theorem State.nextEntry_keeps {pw : Bool} {s0 : State} {s : State} (n : Nat) (hk : Keeps pw s0 s) : Keeps pw s0 (State.nextEntry s n) := by
  unfold State.nextEntry; with_reducible repeat' first
    | assumption | apply State.post_keeps | apply State.cacheForced_keeps | apply State.updRing_keeps | apply Keeps.ite | split | (intro)
    | extract_lets

theorem State.complete_keeps {pw : Bool} {s0 : State} {s : State} (n : Nat) (a : Staged) (status : Nat) (result : Nat) (hk : Keeps pw s0 s) : Keeps
    pw s0 (State.complete s n a status result) := by
  unfold State.complete; with_reducible repeat' first
    | assumption | apply State.post_keeps | apply State.nextEntry_keeps | apply State.cacheOutcome_keeps | apply State.updRing_keeps
    | apply Keeps.ite | split | (intro) | extract_lets

theorem State.runEntry_keeps {pw : Bool} {s0 : State} {s : State} (n : Nat) (opcode : Nat) (f : Staged → State → Option (Nat × Nat) × State) (hk :
    Keeps pw s0 s) (hf : ∀ (x0 : Staged) (x1 : State), Keeps pw s0 x1 → Keeps pw s0 (f x0 x1).2) : Keeps pw s0 (State.runEntry s n opcode f) := by
  unfold State.runEntry; with_reducible repeat' first
    | assumption | apply State.complete_keeps | apply hf | apply Keeps.ite | split | (intro) | extract_lets

theorem State.stageEntry_keeps {pw : Bool} {s0 : State} {s : State} (n : Nat) (a : Staged) (hk : Keeps pw s0 s) : Keeps pw s0 (State.stageEntry s n
    a) := by
  unfold State.stageEntry; with_reducible repeat' first
    | assumption | apply State.post_keeps | apply State.cacheForced_keeps | apply State.updRing_keeps | apply Keeps.ite | split | (intro)
    | extract_lets

theorem State.accept_keeps {pw : Bool} {s0 : State} {s : State} (n : Nat) (e : SqEntry) (payload : List Byte) (hk : Keeps pw s0 s) : Keeps pw s0
    (State.accept s n e payload) := by
  unfold State.accept; with_reducible repeat' first
    | assumption | apply State.stageEntry_keeps | apply State.updMbx_keeps | apply State.updRing_keeps | apply Keeps.ite | split | (intro)
    | extract_lets

theorem State.consume_keeps {pw : Bool} {s0 : State} {s : State} (n : Nat) (head : Nat) (hk : Keeps pw s0 s) : Keeps pw s0 (State.consume s n head)
    := by
  unfold State.consume; with_reducible repeat' first
    | assumption | apply State.post_keeps | apply State.nextEntry_keeps | apply forEach_keeps | apply State.updRing_keeps | apply Keeps.ite | split
    | (intro) | extract_lets

theorem State.cancelDumps_keeps {pw : Bool} {s0 : State} {s : State} (x : Nat) (hk : Keeps pw s0 s) : Keeps pw s0 (State.cancelDumps s x) := by
  unfold State.cancelDumps; with_reducible repeat' first
    | assumption | apply forEach_keeps | apply State.updCtx_keeps | apply State.emit_keeps | apply Keeps.ite | split | (intro) | extract_lets

theorem State.hostLost_keeps {pw : Bool} {s0 : State} {s : State} (trigger : Nat) (hk : Keeps pw s0 s) : Keeps pw s0 (State.hostLost s trigger) := by
  unfold State.hostLost; with_reducible repeat' first
    | assumption | apply State.sendCtrl_keeps | apply State.record_keeps | apply forEach_keeps | apply State.updMbx_keeps
    | apply State.updCtx_keeps | apply State.setEvt_keeps | apply State.emit_keeps | apply Keeps.ite | split | (intro) | extract_lets

theorem State.mbxReset_keeps {pw : Bool} {s0 : State} {s : State} (hk : Keeps pw s0 s) : Keeps pw s0 (State.mbxReset s) := by
  unfold State.mbxReset; with_reducible repeat' first
    | assumption | apply State.w1c_keeps | apply State.updMbx_keeps | apply Keeps.ite | split | (intro) | extract_lets

theorem State.setDomains_keeps {pw : Bool} {s0 : State} {s : State} (p : Nat) (d : DomSt) (hk : Keeps pw s0 s) : Keeps pw s0 (State.setDomains s p d)
    := by
  unfold State.setDomains; with_reducible repeat' first
    | assumption | apply State.setDom_keeps | apply Keeps.ite | split | (intro) | extract_lets

theorem State.pwrNotify_keeps {pw : Bool} {s0 : State} {s : State} (x : Nat) (kind : Nat) (v : Nat) (hk : Keeps pw s0 s) : Keeps pw s0
    (State.pwrNotify s x kind v) := by
  unfold State.pwrNotify; with_reducible repeat' first
    | assumption | apply State.emit_keeps | apply Keeps.ite | split | (intro) | extract_lets

theorem State.moduleReset_keeps {pw : Bool} {s0 s : State} (hk : Keeps pw s0 s) : Keeps pw s0 s.moduleReset :=
  hk.trans
    { queue := rfl, sent := List.suffix_rfl, mem := fun _ => rfl, grade := rfl,
      secMin := Nat.le_refl _, starts := Nat.le_succ _, boot := Nat.le_refl _,
      fenced := fun _ _ m => m, locus := fun _ _ m => m }

theorem State.selfLost_keeps {pw : Bool} {s0 : State} {s : State} (reason : Nat) (hk : Keeps pw s0 s) : Keeps pw s0 (State.selfLost s reason) := by
  unfold State.selfLost; with_reducible repeat' first
    | assumption | apply State.sendCtrl_keeps | apply State.bump_keeps | apply State.updRecov_keeps | apply State.record_keeps
    | apply forEach_keeps | apply Keeps.ite | split | (intro) | extract_lets

theorem State.wantFence_keeps {pw : Bool} {s0 : State} {s : State} (g : Nat) (slot : Nat) (hk : Keeps pw s0 s) : Keeps pw s0 (State.wantFence s g
    slot) := by
  unfold State.wantFence; with_reducible repeat' first
    | assumption | apply State.updCluster_keeps | apply Keeps.ite | split | (intro) | extract_lets

theorem State.wantAct_keeps {pw : Bool} {s0 : State} {s : State} (rank : Nat) (unit : Nat) (hk : Keeps pw s0 s) : Keeps pw s0 (State.wantAct s rank
    unit) := by
  unfold State.wantAct; with_reducible repeat' first
    | assumption | apply State.updRecov_keeps | apply Keeps.ite | split | (intro) | extract_lets

theorem State.recordRecovery_keeps {pw : Bool} {s0 : State} {s : State} (level : Nat) (unit : Nat) (hk : Keeps pw s0 s) : Keeps pw s0
    (State.recordRecovery s level unit) := by
  unfold State.recordRecovery; with_reducible repeat' first
    | assumption | apply State.record_keeps | apply Keeps.ite | split | (intro) | extract_lets

theorem State.fetchBlock_keeps {pw : Bool} {s0 : State} {s : State} (x : Nat) (tensorId : Nat) (block : Nat) (hk : Keeps pw s0 s) : Keeps pw s0
    (State.fetchBlock s x tensorId block) := by
  unfold State.fetchBlock; with_reducible repeat' first
    | assumption | apply State.sendCtrl_keeps | apply State.updGey_keeps | apply Keeps.ite | split | (intro) | extract_lets

theorem State.clearPartition_keeps {pw : Bool} {s0 s : State} (p : Nat) (hk : Keeps pw s0 s) : Keeps pw s0 (s.clearPartition p) :=
  State.updMem_keeps_wf (fun _ m => Mem.wf_filter m) hk

theorem State.noticeReady_keeps {pw : Bool} {s0 : State} {s : State} (x : Nat) (hk : Keeps pw s0 s) : Keeps pw s0 (State.noticeReady s x) := by
  unfold State.noticeReady; with_reducible repeat' first
    | assumption | apply State.sendCtrl_keeps | apply State.fresh_keeps | apply Keeps.ite | split | (intro) | extract_lets

theorem State.partitionReset_keeps {pw : Bool} {s0 : State} {s : State} (p : Nat) (hk : Keeps pw s0 s) : Keeps pw s0 (State.partitionReset s p) := by
  unfold State.partitionReset; with_reducible repeat' first
    | assumption | apply State.sendCtrl_keeps | apply State.updGey_keeps | apply State.updClus_keeps | apply State.clearPartition_keeps
    | refine State.updMem_keeps (fun _ => rfl) ?_ | apply State.noticeReady_keeps | apply State.updDet_keeps | apply State.fetchBlock_keeps
    | apply forEach_keeps | apply State.updCtx_keeps | apply Keeps.ite | split | (intro) | extract_lets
▬▬▬▬▬▬▬▬▬▬
REQUIRED WORK: The line above containing "unfold State.mbxReset; with_reducible", the line containing "unfold State.setDomains; with_reducible", and every line between them are to be transcribed exactly; no other line is wanted.

TASK RESULT:
  unfold State.mbxReset; with_reducible repeat' first
    | assumption | apply State.w1c_keeps | apply State.updMbx_keeps | apply Keeps.ite | split | (intro) | extract_lets

theorem State.setDomains_keeps {pw : Bool} {s0 : State} {s : State} (p : Nat) (d : DomSt) (hk : Keeps pw s0 s) : Keeps pw s0 (State.setDomains s p d)
    := by
  unfold State.setDomains; with_reducible repeat' first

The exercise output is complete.